▶ Exercise directions
Check each line of the records below for the word "eachRun" and copy those where it appears.

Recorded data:
■ ■ ■ ■ ■ ■ ■

-- ==== Sys2Proof/Machine/Tensor.lean ====
section
/-!
DEFINITION. The tensor forms of the lanes: packing and unpacking (R301, R302), quantising (R303) and scaling partials
(R304), with the k4 images of R182.
-/
namespace Sys2Proof.Machine

open Sys2Proof

/-! ### k4 codes (R182) -/

/-- R182: the magnitudes of a sign-magnitude type, by index. -/
def k4Mags (t : Nat) : List Nat :=
  match t with
  | 1 => [0, 1, 2, 3, 4, 6, 8, 12]
  | 2 => [0, 1, 2, 4, 8, 16, 32, 64]
  | 3 => [0, 1, 2, 3, 4, 5, 6, 8]
  | _ => [0, 1, 2, 3, 4, 5, 6, 7]

/-- R182: the integer image of a code under the type bits of its scale byte. -/
def k4Image (t code : Nat) : Int :=
  if t = 0 then sextN 4 code
  else
    let m : Int := ((k4Mags t).getD (code % 8) 0 : Nat)
    if code / 8 % 2 = 1 then -m else m

/-- R182: the exponent of a scale byte's factor, halved for E2M1. -/
def scaleExp (b : Nat) : Int := (b % 64 : Nat) - 31 - (if b / 64 % 4 = 1 then 1 else 0)

/-- R182: the scale byte marks a block NaN, or an open group (R303). -/
def scaleOpen (b : Nat) : Bool := b % 64 == 63

/-! ### Members over packed elements -/

/-- R167: a source of some element below VL is not delivered yet. -/
def notDelivered (srcs : Nat → List (Word × Nat)) (s : State) : Bool :=
  (List.range (vl s)).any (fun e => (srcs e).any (fun x =>
    dKind x.1 == 4 && readStream s x.1 (streamPos s x.1) x.2 == .notYet))

/-- A lane form whose element `e` reads the sources `srcs e` and writes the list `f e` of (element, bits, flags). -/
def tensorRun (wd : Win) (k : Mask) (xk : Option (BitVec 3)) (ds : List Word) (srcs : Nat → List (Word × Nat))
    (f : Nat → List (Nat × Nat × Flags)) (act : Mask) (s : State) : MRes :=
  if notDelivered srcs s then { st := s, block := some .wait }
  else
    let d := readW s wd
    eachRun (fun es => groupsOf (tyBits (dType d)) (es.flatMap (fun e => (f e).map (·.1)))) k xk ds srcs
      (fun _ e h => putElems d (f e) h) act s

/-- The cells that element `e` of each of a list reads, at position `e`. -/
def cellsOf (s : State) (srcs : Nat → List (Word × Nat)) (es : List Nat) : List Cell :=
  es.flatMap (fun e => (srcs e).flatMap (fun x => (readCells s.hart x.1 [x.2]).map (fun c => { c with pos := e })))

/-- The cells that element `e` of each of a list writes, at position `e`. -/
def dstCellsOf (s : State) (d : Word) (dst : Nat → List Nat) (es : List Nat) : List Cell :=
  es.flatMap (fun e => (writeCells s.hart d (dst e)).map (fun c => { c with pos := e }))

/-- A lane form of the tensor extension as a convoy member. -/
def tensorMember (i : Instr) (c : BitVec 1) (cl : BitVec 8) (wd : Win) (kn : BitVec 3) (xk : Option (BitVec 3))
    (check : State → Option Trap) (srcs : State → Nat → List (Word × Nat)) (dst : State → Nat → List Nat)
    (run : Mask → State → MRes) : Member where
  word := i
  c := c
  role := .member cl
  check := check
  run := run
  active := activeOf kn
  masks := [kn]
  kOut := xk.getD 0
  commit := .chained
  reads := fun s => cellsOf s (srcs s) (elemsOf s (readK s kn) onesMask)
  writes := fun s => dstCellsOf s (readW s wd) (dst s) (elemsOf s (readK s kn) onesMask)

/-! ### Packing and unpacking -/

/-- R293: the implied scale window of a k4 source. -/
def scaleWin (wa : Win) : Win := wa + 1

/-- R293: the check of the implied scale window for `n` code elements, where the source is k4. -/
def scaleCheck (i : Instr) (s : State) (wa : Win) (n : Nat) : Option Trap :=
  if tyOf s wa = 7 then tensorWindow i s (scaleWin wa) 1 false (fun t => t == 13) ((n + 31) / 32) else none

/-- R182, R301: the image of source element `x`, and whether its block is NaN. -/
def imageAt (s : State) (wa : Win) (x : Nat) : Int × Bool :=
  if tyOf s wa = 7 then
    let b := srcBits s (readW s (scaleWin wa)) (x / 32)
    if scaleOpen b then (0, true) else (k4Image (b / 64) (srcBits s (readW s wa) x), false)
  else (intAt s wa x, false)

/-- The sources of code element `x`: itself, and its scale where it is a k4 code. -/
def imageSrcs (s : State) (wa : Win) (x : Nat) : List (Word × Nat) :=
  (readW s wa, x) :: (if tyOf s wa = 7 then [(readW s (scaleWin wa), x / 32)] else [])

/-- The source windows of a form that reads images: wa, and the implied scale window of k4 codes (R293). -/
def imageWins (s : State) (wa : Win) : List Word :=
  readW s wa :: (if tyOf s wa = 7 then [readW s (scaleWin wa)] else [])

/-- R301: packed word `j`, reversed or not. -/
def packAt (s : State) (wa : Win) (rev : Bool) (j : Nat) : Nat × Flags :=
  let n := laneN s
  let g := laneBits s
  let imgs := (List.range n).map (fun m => imageAt s wa (j * n + (if rev then n - 1 - m else m)))
  let sum := (imgs.zipIdx.map (fun x => x.1.1 * (2 : Int) ^ (g * x.2))).foldl (· + ·) 0
  ((sum % 2 ^ 512).toNat, if imgs.any (·.2) then flGRD else 0)

/-- The sources of packed word `j`. -/
def packSrcs (s : State) (wa : Win) (j : Nat) : List (Word × Nat) :=
  (List.range (laneN s)).flatMap (fun m => imageSrcs s wa (j * laneN s + m))

/-- `vpack` and `vpackr` as a convoy member (R301). -/
def packMember (i : Instr) (rev : Bool) (c : BitVec 1) (wd wa : Win) (kn : BitVec 3) : Member :=
  tensorMember i c clXform wd kn none
    (fun s => orElseTrap (tensorWindow i s wd 0 true isW512 (vl s))
      (orElseTrap (tensorWindow i s wa 1 false (fun t => isInt t || t == 7) (vl s * laneN s))
        (scaleCheck i s wa (vl s * laneN s))))
    (fun s j => packSrcs s wa j) (fun _ j => [j])
    (fun act s => tensorRun wd (readK s kn) none (imageWins s wa) (packSrcs s wa)
      (fun j => [(j, packAt s wa rev j)]) act s)

/-- `vpack` as a convoy member, R301. -/
def memVpack (c : BitVec 1) (wd wa : Win) (kn : BitVec 3) : Member := packMember (.vpack c wd wa kn) false c wd wa kn

/-- `vpack`, R301. -/
def execVpack (c : BitVec 1) (wd wa : Win) (kn : BitVec 3) (s : State) : Res := runWords [memVpack c wd wa kn] s

/-- `vpackr` as a convoy member, R301. -/
def memVpackr (c : BitVec 1) (wd wa : Win) (kn : BitVec 3) : Member := packMember (.vpackr c wd wa kn) true c wd wa kn

/-- `vpackr`, R301. -/
def execVpackr (c : BitVec 1) (wd wa : Win) (kn : BitVec 3) (s : State) : Res := runWords [memVpackr c wd wa kn] s

/-- R302: element `x` of a k4 source, fitted to the destination. -/
def unpackCode (s : State) (wd wa : Win) (x : Nat) : Nat × Flags :=
  let t := tyOf s wd
  let b := srcBits s (readW s (scaleWin wa)) (x / 32)
  let (i, bad) := imageAt s wa x
  if bad then ((if isInt t then 0 else (fmtOf t).nan), flGRD)
  else
    let v : Num := match ofIntN i with
      | .fin n m e st => if isInt t then .fin n m e st else .fin n m (e + scaleExp b) st
      | z => z
    fitTo t (laneMode s (readW s wd) x) v

/-- R302: the elements that source element `e` gives. -/
def unpackAt (s : State) (wd wa : Win) (e : Nat) : List (Nat × Nat × Flags) :=
  if tyOf s wa = 7 then [(e, unpackCode s wd wa e)]
  else
    let n := laneN s
    let p := srcBits s (readW s wa) e
    (List.range n).map (fun m =>
      (e * n + m, fitTo (tyOf s wd) (laneMode s (readW s wd) (e * n + m)) (ofIntN (digit (laneBits s) m p))))

/-- The sources of element `e` of `vunpk`. -/
def unpackSrcs (s : State) (wa : Win) (e : Nat) : List (Word × Nat) := imageSrcs s wa e

/-- The destination elements of element `e` of `vunpk`. -/
def unpackDsts (s : State) (wa : Win) (e : Nat) : List Nat :=
  if tyOf s wa = 7 then [e] else (List.range (laneN s)).map (fun m => e * laneN s + m)

/-- `vunpk` as a convoy member, R302. -/
def memVunpk (c : BitVec 1) (wd wa : Win) (kn : BitVec 3) : Member :=
  let i : Instr := .vunpk c wd wa kn
  tensorMember i c clXform wd kn none
    (fun s =>
      let wide := tyOf s wa == 14
      orElseTrap (tensorWindow i s wd 0 true (fun t => isInt t || (isFloat t && !wide))
          (if wide then vl s * laneN s else vl s))
        (orElseTrap (tensorWindow i s wa 1 false (fun t => t == 7 || t == 14) (vl s)) (scaleCheck i s wa (vl s))))
    (fun s e => unpackSrcs s wa e) (fun s e => unpackDsts s wa e)
    (fun act s => tensorRun wd (readK s kn) none (imageWins s wa) (unpackSrcs s wa) (unpackAt s wd wa) act s)

/-- `vunpk`, R302. -/
def execVunpk (c : BitVec 1) (wd wa : Win) (kn : BitVec 3) (s : State) : Res := runWords [memVunpk c wd wa kn] s

/-! ### Quantising (R303) -/

/-- R303: exponent of f(x) for a type. -/
def quantExp (t x : Nat) : Int := (x : Int) - 31 - (if t = 1 then 1 else 0)

/-- R303: the largest image of a type. -/
def quantLargest (t : Nat) : Nat := (k4Mags t).getD 7 0

/-- R303: the spacing of the grid beyond the largest image. -/
def quantStep (t : Nat) : Nat :=
  match t with
  | 0 => 1
  | 1 => 4
  | 2 => 32
  | _ => 2

/-- R303: the magnitude of a grid index. -/
def gridMag (t i : Nat) : Nat := if i ≤ 7 then (k4Mags t).getD i 0 else quantLargest t + (i - 7) * quantStep t

/-- R303: the least exponent under which a magnitude fits, 62 if none does. -/
def fitScale (t : Nat) (a : Num) : Nat :=
  ((List.range 63).find? (fun x => !ltN (.fin false (quantLargest t) (quantExp t x) false) a)).getD 62

/-- The magnitude of a number. -/
def magN : Num → Num
  | .fin _ m e st => .fin false m e st
  | .inf _ => .inf false
  | z => z

/-- R303: the rounded grid index of `n / d`, and whether it is inexact. Values from the second point beyond the largest on
answer that point. -/
def gridRound (t : Nat) (m : Mode) (neg : Bool) (n d : Nat) : Nat × Bool :=
  if d * gridMag t 9 ≤ n then (9, true)
  else
    let lo := ((List.range 9).filter (fun i => d * gridMag t (i + 1) ≤ n)).length
    let l := gridMag t lo
    let h := gridMag t (lo + 1)
    if n = d * l then (lo, false)
    else
      let up := match m.rm with
        | 0 => decide (d * (l + h) < 2 * n) || (2 * n == d * (l + h) && lo % 2 == 1)
        | 1 => false
        | 2 => neg
        | 3 => !neg
        | 4 => decide (d * (l + h) ≤ 2 * n)
        | _ => decide (2 ^ 16 ≤ (n - d * l) * 2 ^ 16 / (d * (h - l)) + dither m.k)
      (if up then lo + 1 else lo, true)

/-- R303: the code of a value under a scale, with its flags. -/
def quantCode (t x : Nat) (m : Mode) (v : Num) : Nat × Flags :=
  let limit (neg : Bool) : Nat := if t = 0 then (if neg then 8 else 7) else (if neg then 15 else 7)
  match v with
  | .nan _ => (0, flNV)
  | .inf neg => (limit neg, flSAT ||| flNX)
  | .fin neg mag exp _ =>
    let e := exp - quantExp t x
    let (i, inexact) := gridRound t m neg (mag * 2 ^ e.toNat) (2 ^ (-e).toNat)
    if (if t = 0 && neg then 8 else 7) < i then (limit neg, flSAT ||| flNX)
    else
      let code := if t = 0 then (if neg then (16 - i) % 16 else i) else (if neg && i != 0 then 8 + i else i)
      (code, if inexact then flNX else 0)

/-- R303: the exact value of a source element; ftz does not apply. -/
def quantVal (s : State) (wa : Win) (e : Nat) : Num := numVal (tyOf s wa) false (srcBits s (readW s wa) e)

/-- R303: the scale byte of block `m` after the issue whose active elements are given. -/
def quantScale (s : State) (wa wb : Win) (active : List Nat) (m : Nat) : Nat :=
  let b := srcBits s (readW s wb) m
  if scaleOpen b then
    let a := ((active.filter (fun e => e / 32 == m)).map (fun e => magN (quantVal s wa e))).foldl
      (fun x y => if y.isNan then x else if ltN x y then y else x) (.fin false 0 0 false)
    b / 64 * 64 + fitScale (b / 64) a
  else b

/-- The sources of element `e` of `vqnt`: its value and its scale, and while its block is open the values of the block's
other elements among `active`. -/
def quantSrcs (s : State) (wa wb : Win) (active : List Nat) (e : Nat) : List (Word × Nat) :=
  (readW s wa, e) :: (readW s wb, e / 32) ::
    (if scaleOpen (srcBits s (readW s wb) (e / 32)) then
      (active.filter (fun x => x / 32 == e / 32 && x != e)).map (fun x => (readW s wa, x))
    else [])

/-- The elements of a list that come first in their blocks. -/
def blockFirsts (es : List Nat) : List Nat := es.filter (fun e => !es.any (fun x => decide (x < e) && x / 32 == e / 32))

/-- R303: element `e` of `vqnt`; the first one performed of an open block writes its scale (log 64). -/
def quantPut (s : State) (wd wa wb : Win) (active es : List Nat) (e : Nat) (h : Strand) : Strand × Flags :=
  let b := quantScale s wa wb active (e / 32)
  let (v, f) := quantCode (b / 64) (b % 64) (laneMode s (readW s wd) e) (quantVal s wa e)
  let (h, f) := putElems (readW s wd) [(e, v, f)] h
  if scaleOpen (srcBits s (readW s wb) (e / 32)) && (blockFirsts es).contains e then
    let (h, g) := putElems (readW s wb) [(e / 32, b, 0)] h
    (h, f ||| g)
  else (h, f)

/-- `vqnt` over the given elements. -/
def quantRun (wd wa wb : Win) (kn : BitVec 3) (xk : Option (BitVec 3)) (act : Mask) (s : State) : MRes :=
  let k := readK s kn
  let active := elemsOf s k (actOf s)
  let srcs := quantSrcs s wa wb active
  if notDelivered srcs s then { st := s, block := some .wait }
  else eachRun (groupsOf (tyBits (tyOf s wd))) k xk [readW s wa] srcs (quantPut s wd wa wb active) act s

■ ■ ■ ■ ■ ■ ■

▶ Solution to the exercise
    eachRun (fun es => groupsOf (tyBits (dType d)) (es.flatMap (fun e => (f e).map (·.1)))) k xk ds srcs
  else eachRun (groupsOf (tyBits (tyOf s wd))) k xk [readW s wa] srcs (quantPut s wd wa wb active) act s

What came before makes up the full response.